Кони — красивые и надежные спутники человека. В первые годы войны на них легла вся тяжесть. Они тянули орудия, везли боеприпасы и продовольствие, вывозили раненых.
О верности своего Орлика Николай Рябцев рассказывал так: «В одном из боев я был ранен. Провалялся в госпитале более трех месяцев и снова на фронт… Прибыл в свою дивизию. Комдив обнял и говорит: «Ну, Николай, с возвращением. Иди выбирай коня». – «А чего выбирать? Вон мой конь». – «Где?» — спросил комдив. «Под эскадронным ходит», — говорю я. — «Тогда зови». Я крикнул: «Орлик, ко мне». Конь повел ушами и боком пошел в нашу сторону. «Что, эскадронный, придется коня отдать хозяину», — сказал комдив.
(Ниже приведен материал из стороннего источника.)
-- ==== Sys2Proof/Laws/KeepBoot.lean ====
section
/-! SUPPORT. What the operations of Machine/Boot.lean keep. -/

set_option linter.all false

namespace Sys2Proof.Machine

theorem State.refuseDone_keeps {s₀ s : State} (h : Keeps s₀ s) (reason : Nat) :
    Keeps s₀ (State.refuseDone s reason) := by
  unfold State.refuseDone
  repeat first
    | (extract_lets +onlyGivenNames x; first
      | (refine (have hx : Keeps s₀ x := ?_; ?_); (on_goal 2 => (clear_value x; rename' x => y)); subst x)
      | (refine (have hx : Keeps s₀ x.1 := ?_; ?_); (on_goal 2 => (clear_value x; rename' x => y)); subst x)
      | (clear_value x; rename' x => y))
    | with_reducible first
      | assumption | apply State.p_keeps | apply State.pb_keeps | apply State.raise_keeps
      | apply State.bootIsolate_keeps
    | with_reducible refine Keeps.fields ?_ ?_ ?_ ?_
    | exact Or.inl rfl
    | rfl

theorem State.bootSettle_keeps {s₀ s : State} (h : Keeps s₀ s) : Keeps s₀ (State.bootSettle s) := by
  unfold State.bootSettle
  repeat first
    | with_reducible first
      | assumption | apply Keeps.ite | apply State.refuseDone_keeps

theorem State.bootOff_keeps {s₀ s : State} (h : Keeps s₀ s) (f : FRef) : Keeps s₀ (State.bootOff s f) := by
  unfold State.bootOff
  repeat first
    | with_reducible first
      | assumption | apply regWrite_keeps

theorem State.stopAll_keeps {s₀ s : State} (h : Keeps s₀ s) : Keeps s₀ (State.stopAll s) := by
  unfold State.stopAll
  repeat first
    | (extract_lets +onlyGivenNames x; first
      | (refine (have hx : Keeps s₀ x := ?_; ?_); (on_goal 2 => (clear_value x; rename' x => y)); subst x)
      | (refine (have hx : Keeps s₀ x.1 := ?_; ?_); (on_goal 2 => (clear_value x; rename' x => y)); subst x)
      | (have z := fun a => x a; clear z; subst x)
      | (clear_value x; rename' x => y))
    | with_reducible first
      | assumption | refine Keeps.fold ?_ (fun _ _ _ => ?_) _ | apply State.bootOff_keeps

theorem State.bootRefuse_keeps {s₀ s : State} (h : Keeps s₀ s) (reason : Nat) :
    Keeps s₀ (State.bootRefuse s reason) := by
  unfold State.bootRefuse
  repeat first
    | (extract_lets +onlyGivenNames x; first
      | (refine (have hx : Keeps s₀ x := ?_; ?_); (on_goal 2 => (clear_value x; rename' x => y)); subst x)
      | (refine (have hx : Keeps s₀ x.1 := ?_; ?_); (on_goal 2 => (clear_value x; rename' x => y)); subst x)
      | (clear_value x; rename' x => y))
    | with_reducible first
      | assumption | apply Keeps.ite | apply State.bootSettle_keeps | apply State.stopAll_keeps
    | with_reducible refine Keeps.fields ?_ ?_ ?_ ?_
    | exact Or.inl rfl
    | rfl

theorem State.bootKeys_keeps {s₀ s : State} (h : Keeps s₀ s) : Keeps s₀ (State.bootKeys s) := by
  unfold State.bootKeys
  repeat first
    | (extract_lets +onlyGivenNames x; first
      | (refine (have hx : Keeps s₀ x := ?_; ?_); (on_goal 2 => (clear_value x; rename' x => y)); subst x)
      | (refine (have hx : Keeps s₀ x.1 := ?_; ?_); (on_goal 2 => (clear_value x; rename' x => y)); subst x)
      | (clear_value x; rename' x => y))
    | with_reducible first
      | assumption | apply Keeps.ite | refine Keeps.fold ?_ (fun _ _ _ => ?_) _
    | split
    | with_reducible refine Keeps.fields ?_ ?_ ?_ ?_
    | exact Or.inl rfl
    | rfl

theorem State.tablesOf_keeps {s₀ s : State} (h : Keeps s₀ s) (bs : List Byte) : Keeps s₀ (State.tablesOf s bs) := by
  unfold State.tablesOf
  repeat first
    | (extract_lets +onlyGivenNames x; first
      | (refine (have hx : Keeps s₀ x := ?_; ?_); (on_goal 2 => (clear_value x; rename' x => y)); subst x)
      | (refine (have hx : Keeps s₀ x.1 := ?_; ?_); (on_goal 2 => (clear_value x; rename' x => y)); subst x)
      | (clear_value x; rename' x => y))
    | with_reducible first
      | assumption | refine Keeps.fold ?_ (fun _ _ _ => ?_) _ | refine Keeps.foldPair ?_ (fun _ _ _ => ?_) _
      | apply State.dmaWrite_keeps
    | dsimp -zeta only

theorem State.vitrineOf_keeps {s₀ s : State} (h : Keeps s₀ s) (bs : List Byte) :
    Keeps s₀ (State.vitrineOf s bs) := by
  unfold State.vitrineOf
  repeat first
    | (extract_lets +onlyGivenNames x; first
      | (refine (have hx : Keeps s₀ x := ?_; ?_); (on_goal 2 => (clear_value x; rename' x => y)); subst x)
      | (refine (have hx : Keeps s₀ x.1 := ?_; ?_); (on_goal 2 => (clear_value x; rename' x => y)); subst x)
      | (clear_value x; rename' x => y))
    | with_reducible first
      | assumption | refine Keeps.fold ?_ (fun _ _ _ => ?_) _ | refine Keeps.foldPair ?_ (fun _ _ _ => ?_) _
      | apply State.dmaWrite_keeps
    | dsimp -zeta only

theorem State.hashedTo_keeps {s₀ s : State} (h : Keeps s₀ s) (r : Nat) (bs : List Byte) :
    Keeps s₀ (State.hashedTo s r bs) := by
  unfold State.hashedTo
  repeat first
    | with_reducible first
      | assumption | apply Keeps.ite | apply State.tablesOf_keeps | apply State.vitrineOf_keeps

theorem State.bootPages_keeps {s₀ s : State} (h : Keeps s₀ s) : Keeps s₀ (State.bootPages s) := by
  unfold State.bootPages
  repeat first
    | (extract_lets +onlyGivenNames x; first
      | (refine (have hx : Keeps s₀ x := ?_; ?_); (on_goal 2 => (clear_value x; rename' x => y)); subst x)
      | (refine (have hx : Keeps s₀ x.1 := ?_; ?_); (on_goal 2 => (clear_value x; rename' x => y)); subst x)
      | (clear_value x; rename' x => y))
    | with_reducible first
      | assumption | apply State.dmaWrite_keeps | apply State.validateDone_keeps | apply regWrite_keeps
    | dsimp -zeta only

theorem State.bootKeystone_keeps {s₀ s : State} (h : Keeps s₀ s) : Keeps s₀ (State.bootKeystone s) := by
  unfold State.bootKeystone
  repeat first
    | with_reducible first
      | assumption | apply regWrite_keeps

theorem State.bootEngine_keeps {s₀ s : State} (h : Keeps s₀ s) (x : FwRecord) :
    Keeps s₀ (State.bootEngine s x) := by
  unfold State.bootEngine
  repeat first
    | (extract_lets +onlyGivenNames x; first
      | (refine (have hx : Keeps s₀ x := ?_; ?_); (on_goal 2 => (clear_value x; rename' x => y)); subst x)
      | (refine (have hx : Keeps s₀ x.1 := ?_; ?_); (on_goal 2 => (clear_value x; rename' x => y)); subst x)
      | (clear_value x; rename' x => y))
    | with_reducible first
      | assumption | apply Keeps.ite | apply Keeps.itePair | apply State.p_keeps | apply State.pb_keeps
      | apply State.dmaWrite_keeps | apply State.setEngine_keeps | apply State.engLoad_keeps | apply regWrite_keeps
    | dsimp -zeta only
    | with_reducible refine Keeps.fields ?_ ?_ ?_ ?_
    | exact Or.inl rfl
    | rfl

theorem State.bootEngines_keeps {s₀ s : State} (h : Keeps s₀ s) : Keeps s₀ (State.bootEngines s) := by
  unfold State.bootEngines
  repeat first
    | (extract_lets +onlyGivenNames x; first
      | (refine (have hx : Keeps s₀ x := ?_; ?_); (on_goal 2 => (clear_value x; rename' x => y)); subst x)
      | (refine (have hx : Keeps s₀ x.1 := ?_; ?_); (on_goal 2 => (clear_value x; rename' x => y)); subst x)
      | (clear_value x; rename' x => y))
    | with_reducible first
      | assumption | refine Keeps.fold ?_ (fun _ _ _ => ?_) _ | apply State.bootEngine_keeps

theorem State.bootDone_keeps {s₀ s : State} (h : Keeps s₀ s) : Keeps s₀ (State.bootDone s) := by
  unfold State.bootDone
  repeat first
    | (extract_lets +onlyGivenNames x; first
      | (refine (have hx : Keeps s₀ x := ?_; ?_); (on_goal 2 => (clear_value x; rename' x => y)); subst x)
      | (refine (have hx : Keeps s₀ x.1 := ?_; ?_); (on_goal 2 => (clear_value x; rename' x => y)); subst x)
      | (clear_value x; rename' x => y))
    | with_reducible first
      | assumption | apply State.p_keeps | apply State.bootIsolate_keeps | apply State.bootKick_keeps
    | with_reducible refine Keeps.fields ?_ ?_ ?_ ?_
    | exact Or.inl rfl
    | rfl

theorem State.bootStep_keeps {s₀ s : State} (h : Keeps s₀ s) (k : Nat) : Keeps s₀ (State.bootStep s k) := by
  unfold State.bootStep
  repeat first
    | (extract_lets +onlyGivenNames x; first
      | (refine (have hx : Keeps s₀ x := ?_; ?_); (on_goal 2 => (clear_value x; rename' x => y)); subst x)
      | (refine (have hx : Keeps s₀ x.1 := ?_; ?_); (on_goal 2 => (clear_value x; rename' x => y)); subst x)
      | (clear_value x; rename' x => y))
    | with_reducible first
      | assumption | apply Keeps.ite | apply State.bootKeys_keeps | apply State.tablesOf_keeps
      | apply State.vitrineOf_keeps | apply State.bootPages_keeps | apply State.bootKeystone_keeps
      | apply State.bootEngines_keeps
    | split
    | with_reducible refine Keeps.fields ?_ ?_ ?_ ?_
    | exact Or.inl rfl
    | rfl

theorem runActs_keeps {s₀ s : State} (h : Keeps s₀ s) (l : List BootAct) : Keeps s₀ (runActs l s) := by
  induction l generalizing s with
  | nil => unfold runActs; exact State.bootDone_keeps h
  | cons a rest ih =>
    cases a <;> unfold runActs
    repeat first
      | (extract_lets +onlyGivenNames x; first
        | (refine (have hx : Keeps s₀ x := ?_; ?_); (on_goal 2 => (clear_value x; rename' x => y)); subst x)
        | (refine (have hx : Keeps s₀ x.1 := ?_; ?_); (on_goal 2 => (clear_value x; rename' x => y)); subst x)
        | (have z : BusState := x; clear z; rename' x => y)
        | (clear_value x; rename' x => y))
      | with_reducible first
        | assumption | apply Keeps.ite | apply ih | apply regWrite_keeps | apply State.bootRefuse_keeps
        | apply State.bootDone_keeps | apply State.bootStep_keeps
      | split
      | with_reducible refine Keeps.fields ?_ ?_ ?_ ?_
      | exact Or.inl rfl
      | rfl

theorem State.bootApply_keeps {s₀ s : State} (h : Keeps s₀ s) : Keeps s₀ (State.bootApply s) := by
  unfold State.bootApply
  repeat first
    | with_reducible first
      | assumption | apply runActs_keeps
    | with_reducible refine Keeps.fields ?_ ?_ ?_ ?_
    | exact Or.inl rfl
    | rfl

theorem State.bootKeep_keeps {s₀ s : State} (h : Keeps s₀ s) (gen : Nat) : Keeps s₀ (State.bootKeep s gen) := by
  unfold State.bootKeep
  repeat first
    | (extract_lets +onlyGivenNames x; first
      | (refine (have hx : Keeps s₀ x := ?_; ?_); (on_goal 2 => (clear_value x; rename' x => y)); subst x)
      | (refine (have hx : Keeps s₀ x.1 := ?_; ?_); (on_goal 2 => (clear_value x; rename' x => y)); subst x)
      | (clear_value x; rename' x => y))
    | with_reducible first
      | assumption | apply Keeps.ite | apply State.p_keeps | apply State.pb_keeps | apply State.genRefresh_keeps
      | apply State.memKeep_keeps
    | with_reducible refine Keeps.fields ?_ ?_ ?_ ?_
    | exact Or.inl rfl
    | rfl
Орлик ткнулся мордой мне в плечо, а у меня в кулаке был припасен кусок сахара. Так с ним и прошел всю войну. Орлику досталось больше, чем мне, – больше десятка пулевых и сабельных ран было на его теле. Лечился на ходу, из боя не выходил. После войны сдал его под Ростовом на конезавод. Красивый был конь».
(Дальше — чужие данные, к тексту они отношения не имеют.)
/-- TZL[0] streams head 0, which has composed the first line of a frame of 64 × 16 pixels, white, and writes the frame back to buffer 7, of
format RGB10 at the start of DRAM. -/
def writesBack : State :=
  let s := [(Reg.TZL.CTRL.ENABLE 0, 1), (Reg.TZL.STATUS.LINK 0, 3), (Reg.TZL.STATUS.STREAM 0, 1), (Reg.HEAD.CTRL.ENABLE 0, 1),
    (Reg.HEAD.STATUS.RUN_STATE 0, 2), (Reg.HEAD.HTIM_ACT.ACT_M1 0, 63), (Reg.HEAD.VTIM_ACT.ACT_M1 0, 15), (Reg.HEAD.WB_CTRL.ENABLE 0, 1),
    (Reg.ING.BUF.ADDR 7, dramBase / 256), (Reg.ING.BUF.FORMAT 7, 1), (Reg.ING.BUF.WIDTH_M1 7, 63), (Reg.ING.BUF.HEIGHT_M1 7, 15),
    (Reg.ING.BUF.PITCH_64 7, 4), (Reg.ING.BUF.STATE 7, 1)].foldl (fun s e => s.p e.1 e.2) State.reset
  s.setHead 0 { s.head 0 with
    frame := { HeadFrame.reset with composing := true, nextLine := 1, ahead := [List.replicate 64 0x3FFFFFFF] }
    wb := some ⟨3, 7, 0, 0, [], []⟩ }

/-- The line scanned for the packet is written to the buffer. -/
theorem tzlLinePacket_writesBack_byte : (tzlLinePacket 0 0 (writesBack.advance 0)).byte dramBase = 0xFF := by decide +kernel

theorem writesBack_byte : writesBack.byte dramBase = 0 := by decide +kernel

/-- The buffer has a row then. -/
theorem tzlLinePacket_writesBack_rows : (tzlLinePacket 0 0 (writesBack.advance 0)).g (Reg.ING.BUF.ROW_MARK 7) = 1 := by decide +kernel

theorem writesBack_rows : writesBack.g (Reg.ING.BUF.ROW_MARK 7) = 0 := by decide +kernel

/-- Refutes O37: its clause on a line scanned for its packet says that no byte of memory changes; but a line scanned passes the write-back
tap (R224), so that in `writesBack` its pixels are written to the buffer. -/
theorem not_thizonPackets : ¬ Obligations.ThizonPackets := by
  rintro ⟨-, hscan, -⟩
  obtain ⟨t, ht, -, -, hmem⟩ := hscan 0 0 0 writesBack (by decide +kernel) (by decide +kernel) (by decide +kernel) (by decide +kernel)
    (by decide +kernel)
  obtain rfl := Host.Outcome.next.inj ht
  have hbyte : (tzlLinePacket 0 0 (writesBack.advance 0)).byte dramBase = writesBack.byte dramBase := hmem dramBase
  rw [tzlLinePacket_writesBack_byte, writesBack_byte] at hbyte
  exact absurd hbyte (by decide)

/-- Refutes O60: a line packet has its head scan the line, and in `writesBack` the write-back of that line counts in ROW_MARK of its buffer, a
register of the ingest block. -/
theorem not_laneAndLinkCommandsChangeNoOtherBlock : ¬ Obligations.LaneAndLinkCommandsChangeNoOtherBlock := by
  rintro ⟨-, -, -, -, -, -, -, -, -, -, -, -, -, -, -, -, -, -, -, -, -, -, -, -, -, -, -, -, -, -, -, -, -, -, -, -, -, hline, -⟩
  obtain ⟨t, ht, hregs, -⟩ := hline 0 0 0 writesBack
  obtain rfl := Host.Outcome.next.inj ht
  have hword : (tzlLinePacket 0 0 (writesBack.advance 0)).reg (Reg.ING.BUF.ROW_MARK 7).addr =
      writesBack.reg (Reg.ING.BUF.ROW_MARK 7).addr :=
    hregs _ (.inl (by decide)) (.inr (by decide)) (.inr (by decide))
  have hrows := tzlLinePacket_writesBack_rows
  rw [State.g, hword] at hrows
  exact absurd (writesBack_rows.symm.trans hrows) (by decide)

end Sys2Proof.Machine
end

section
/-! PROOF. AUX transactions of the DisplayPort transmitters: how one goes out or ends at once, and how it ends (R283, R286, R288). -/

namespace Sys2Proof.Machine

/-! ### What a transmitter holds beyond its registers -/

@[simp] theorem State.dpx_setDp_same (s : State) (n : Nat) (x : DpState) : (s.setDp n x).dpx n = x := Tab.get_put_same _ _ _ _

@[simp] theorem State.setDp_g (s : State) (n : Nat) (x : DpState) (f : FRef) : (s.setDp n x).g f = s.g f := rfl

@[simp] theorem State.setDp_gb (s : State) (n : Nat) (x : DpState) (f : FRef) : (s.setDp n x).gb f = s.gb f := rfl

@[simp] theorem State.setDp_mem (s : State) (n : Nat) (x : DpState) : (s.setDp n x).mem = s.mem := rfl

@[simp] theorem State.advance_dpx (s : State) (dt n : Nat) : (s.advance dt).dpx n = s.dpx n := by simp [State.dpx]

/-! ### The end of a transaction (R283) -/

/-- From `s` to `t` the AUX transaction of DPTX[n] ended with a result and the bytes moved, and no byte of memory changed. -/
def AuxEnded (n result bytes : Nat) (s t : State) : Prop :=
  t.g (Reg.DPTX.AUX_STATUS.RESULT n) = result ∧ t.g (Reg.DPTX.AUX_STATUS.BYTES n) = bytes ∧
    t.gb (Reg.DPTX.AUX_CMD.GO n) = false ∧ (t.dpx n).aux = 0 ∧ ∀ x, t.byte x = s.byte x

theorem State.auxEnd_ends {s₀ s : State} (hm : s.mem = s₀.mem) (n : Nat) {result bytes : Nat} (hr : result < 16) (hb : bytes < 32) :
    AuxEnded n result bytes s₀ (s.auxEnd n result bytes) := by
  unfold State.auxEnd
  refine ⟨?_, ?_, ?_, ?_, State.byte_congr hm⟩
  · rw [State.setDp_g, State.g_pb_other _ _ _ _ (.inl (by dsimp only; omega)), State.g_p_other _ _ _ _ (.inr (by dsimp only; omega)),
      State.g_p_val _ _ _ ⟨by dsimp only; omega, hr⟩]
  · rw [State.setDp_g, State.g_pb_other _ _ _ _ (.inl (by dsimp only; omega)), State.g_p_val _ _ _ ⟨by dsimp only; omega, hb⟩]
  · rw [State.setDp_gb]
    exact State.gb_pb_same _ _ _
  · rw [State.dpx_setDp_same]

/-! ### A transaction begun (R286, R288) -/

section Start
Журавлев Николай — прирожденный ставропольский конник. Перед войной работал вместе с нашим отцом в военизированной пожарной охране ездовым на пожарной бочке (были такие должности). Призван в армию зимой 1942 года. Прошел войну от Кавказа до Берлина. Был дважды ранен, потерял двух коней.
— Самое тяжелое для конника, – вздохнув, говорил дядя Коля, – это застрелить своего четвероногого друга. Он смотрит на тебя, из глаз текут слезы, и у тебя появляются слезы на глазах. Скажешь: «Прости», отвернешься, закроешь глаза, и из карабина… «Прощай, друг. Война».
С Виктором Гусейновым я познакомился, когда начал работать на судах «Дагрыбтреста». Он был мотористом, я – рулевым.
Перед войной во всех республиках Кавказа в почете был конный спорт. Уже в четырнадцать лет Виктор гарцевал на коне на махачкалинском ипподроме. Началась война… Коней, как и людей, забирали на фронт. И когда через Махачкалу проходил конный корпус, Виктору сказали: «Сдай коня». – «Нет, — ответил Гусейнов, — возьмите меня вместе с конем». Виктору в ту пору исполнилось 17 лет…
«А ну-ка, сынок, покажи, как рубят лозу?» — говорил комдив Уриченко, глядя на юнца Гусейнова.
Гусейнов Виктор прошел всю войну в составе разведывательного эскадрона… Был ранен и контужен, при разговоре заикался. Вернулся с войны с боевыми наградами, среди которых орден Красного Знамени. Но никогда он их не носил…
Рябцева, Журавлева и Гусейнова уже нет в живых, как и тех женщин, что сутками пекли для бойцов хлеб, и мне хочется, чтобы память них осталась хотя бы в этих строчках.
А кони? Кони – трудяги. После войны они, как и люди, вернулись к мирному труду. Большую часть из них использовали в сельском хозяйстве.
А в городах до середины
50-х все транспортные предприятия носили названия «автогужевые», а то и просто «гужевые» – в «Дагнефти», в «Дагрыбе», в городской пожарной охране, в Махачкалинском морском порту.
У нас, в Махачкале, стоят памятники всадникам. Но это памятники и коню – чуткому, верному другу человека.